Monsieur le Président,
Je vous adresse la présente pour deux raisons principales :
En tant que députés, nous serons amenés dans les tout prochains jours à interpeller le gouvernement, entre autres, sur sa gouvernance et la conduite de l’action publique dont il a la charge. Le principe voudrait, pour notre crédibilité, qu’on commence par faire le ménage en notre sein d’abord.
La treizième législature vient d’être installée, sous un folklore qui jure d’avec votre discours inaugural empreint d’une grande solennité.
Dans ce discours, prononcé à grand renfort de citations d’auteurs français, de rappels historiques, voire même bibliques, vous avez largement mis l’accent sur les notions de responsabilité, de conscience et de discipline des parlementaires avec, en prime, des menaces à peine voilées contre les contrevenants éventuels.
Nous voulons bien vous accorder une présomption positive, monsieur le président, mais pas sur parole simplement. Vous conviendrez avec nous que tout nouveau départ doit être assis sur des bases saines parce que assainies. C’est pourquoi, vous prenant au mot, je vous interpelle sur la situation fiscale de l’Assemblée Nationale.
L’année dernière, à pareille époque, je soulevais un cas patent de détournement fiscal impliquant l’institution, que vous présidiez. Ces infractions répétitives avaient occasionné des redressements fiscaux des services compétents qui, à la date du 23 mai 2016, s’élevaient à un montant de six milliards cinq cent quatre vingt neuf millions sept cent huit mille neuf cent soixante quatorze (6 589 708 974) francs CFA décomposé ainsi:
Nature d’impôt | Montants |
Retenues à la source | 3 909 037 163 |
TVA précomptée | 2 680 671 811 |
Total dette fiscale | 6 589 708 974 |
Or, dans votre communiqué paru dans les colonnes du quotidien “l’Observateur” du 24 mai 2014, vous affirmiez notamment que cette dette fiscale était héritée et ne s’élevait qu’à seulement 120 809 722 de francs CFA.
Il s’agit là d’une fraude fiscale caractérisée, passible de sanctions fiscales et pénales conformément aux dispositions du code général des impôts ; d’autant qu’elle porte sur des impôts retenus sur les salaires et émoluments du personnel, des députés et des prestataires, ou de la TVA précomptée à vos fournisseurs, dont le reversement n’a pas été effectué.

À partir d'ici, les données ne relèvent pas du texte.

-- ==== Sys2Proof/Machine/Compliance.lean ====
section
/-! DEFINITION. What a whole device is held to: a linear module (45_test_methods.md R510 to R513), a linear host (45 R505 to
R507), a host with the copper option (46_direct_attach_copper.md R555 to R557), a host at 1.25 GBd (47_1g25_support.md R592 to
R596), a cable (46 R560 to R564); a module and a host over the range of supplies
(00_scope.md R9) and a module under the tolerance tone (41_power_and_esd.md R247), with all their electrical specifications. -/

namespace Sys2Proof.Machine

/-! ### Over the range of supplies -/

/-- What is measured of a port at one pair of supplies: each row (a row of a test signal as that signal stood), how each
level of SCL and SDA was measured and the edges of the lines at 400 kHz (true) and at 100 kHz, the load each low speed output
was measured with, the instrument at each point, for what specifies no bandwidth of its own, and the boards on the way to it,
and the S-parameters in mdB over f in MHz: SDD and SCC of input and output, SCD of the input; its eye mask test. -/
structure PortMeasured where
  value : Row → Int
  level : BusLevel → BusLevelSetup
  edges : Bool → BusLine → BusEdges
  load : OutputRow → OutputLoad
  output : OutputRow → Int
  instrument : TestPoint → Instrument
  boards : TestPoint → Boards
  inputDifferential : Nat → Int
  outputDifferential : Nat → Int
  inputCommon : Nat → Int
  outputCommon : Nat → Int
  conversion : Nat → Int
  eye : EyeMaskTest

/-- "All electrical specifications shall be met over the entire specified range of power supplies" (00_scope.md R9): of VccT
and VccR in mV (Table 8). -/
def OverSupply (met : Int → Int → Prop) : Prop :=
  ∀ vccT vccR, (3140 ≤ vccT ∧ vccT ≤ 3460) → (3140 ≤ vccR ∧ vccR ≤ 3460) → met vccT vccR

/-- The rows a module is held to at a VccT in mV: low speed, bus, ESD (41 R250), SFI input, receiver output. A passive cable's
input is held to the rows of Table 16 as well as to Table 37, the one table 46_direct_attach_copper.md R560 names for it, and
not to Table 16's SCD11. (DESIGN CHOICE: log 54.) -/
def moduleRows (c : Params) (app : LinearApp) (vccT : Int) : List Row :=
  moduleLowSpeed vccT ++ busElectrical vccT c.vccHost2w ++ esdTable
    ++ (if usesOneGig c then table41.take 1 else if usesSfi c then table16 else []) ++ receiverRows c app

/-- The rows a host port is held to: low speed, bus, the two ESD rows of its contacts (41 R250), the damage threshold at C of
every host (00_scope.md R7), SFI output and input. -/
def hostRows (c : Params) (app : LinearApp) (vccT : Int) : List Row :=
  hostLowSpeed vccT ++ busElectrical vccT c.vccHost2w ++ esdTable.take 2 ++ [damageThreshold] ++ hostOutputRows c ++
    hostInputRows c app

/-- Measured at a point with the ports, references and 12 GHz of every SFI measurement, through compliant boards
(42_sfi_high_speed.md R273; 44_channel_and_boards.md R440). -/
def PortMeasured.MeasuredAt (m : PortMeasured) (p : TestPoint) : Prop :=
  instrumentOk p none (m.instrument p) = true ∧ boardsOk p (m.boards p) = true

/-- The levels of SCL and SDA of a device measured as Table 21 says, and edges of both lines within Table 22, at `speeds`
(43_two_wire_operations.md R351, R353). -/
def PortMeasured.BusOk (dut : ConnectorSide) (vccT : Int) (vccHost2w : Nat) (speeds : List Bool) (m : PortMeasured) : Prop :=
  (∀ l, (m.level l).Ok dut vccHost2w l) ∧
    ∀ fast ∈ speeds, ∀ line, (m.edges fast line).bus.fast = fast ∧ (m.edges fast line).Ok vccT vccHost2w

Monsieur le président, à l’orée de cette nouvelle législature, je souhaiterai, en tant que députe, avoir l’assurance que de tels manquements graves à la gestion publique ont été correctement traités et ne se reproduiront pas.
Aussi, vous plaira-t-il de répondre aux questions suivantes:
- Quel est le montant exact du passif fiscal dont la nouvelle législature pourrait hériter de celle écoulée et dont vous étiez le Président ;
- Quel traitement avez vous consacré à son apurement ;
- Les responsabilités de ces manquements ont-elles été situées et, le cas échéant, quelles sanctions avez vous diligentées?
- Quelles précautions avez-vous prises pour que ce honteux épisode dit de “l’impôt des députés” ne se reproduise sous la 13ème législature?
Puisque l’heure est à la mise en place de commissions ad-hoc, notamment pour combattre l’absentéisme parlementaire, monsieur le Président, j’estime que cette affaire, plus que toute autre, mérite d’être prise en charge par une commission ad hoc car l’institution parlementaire doit être l’exemple achevé de civisme fiscal.
Me réservant le droit de saisir le gouvernement d’une question écrite pour ma propre gouverne et pour éclairer la lanterne de mes mandants (les citoyens sénégalais) sur cette question qui les intéresse au plus haut point vues les passions qu’elle avait déchaînées, je vous souhaite bonne réception de la présente et vous prie, Monsieur le Président, d’agréer l’expression de mon respect.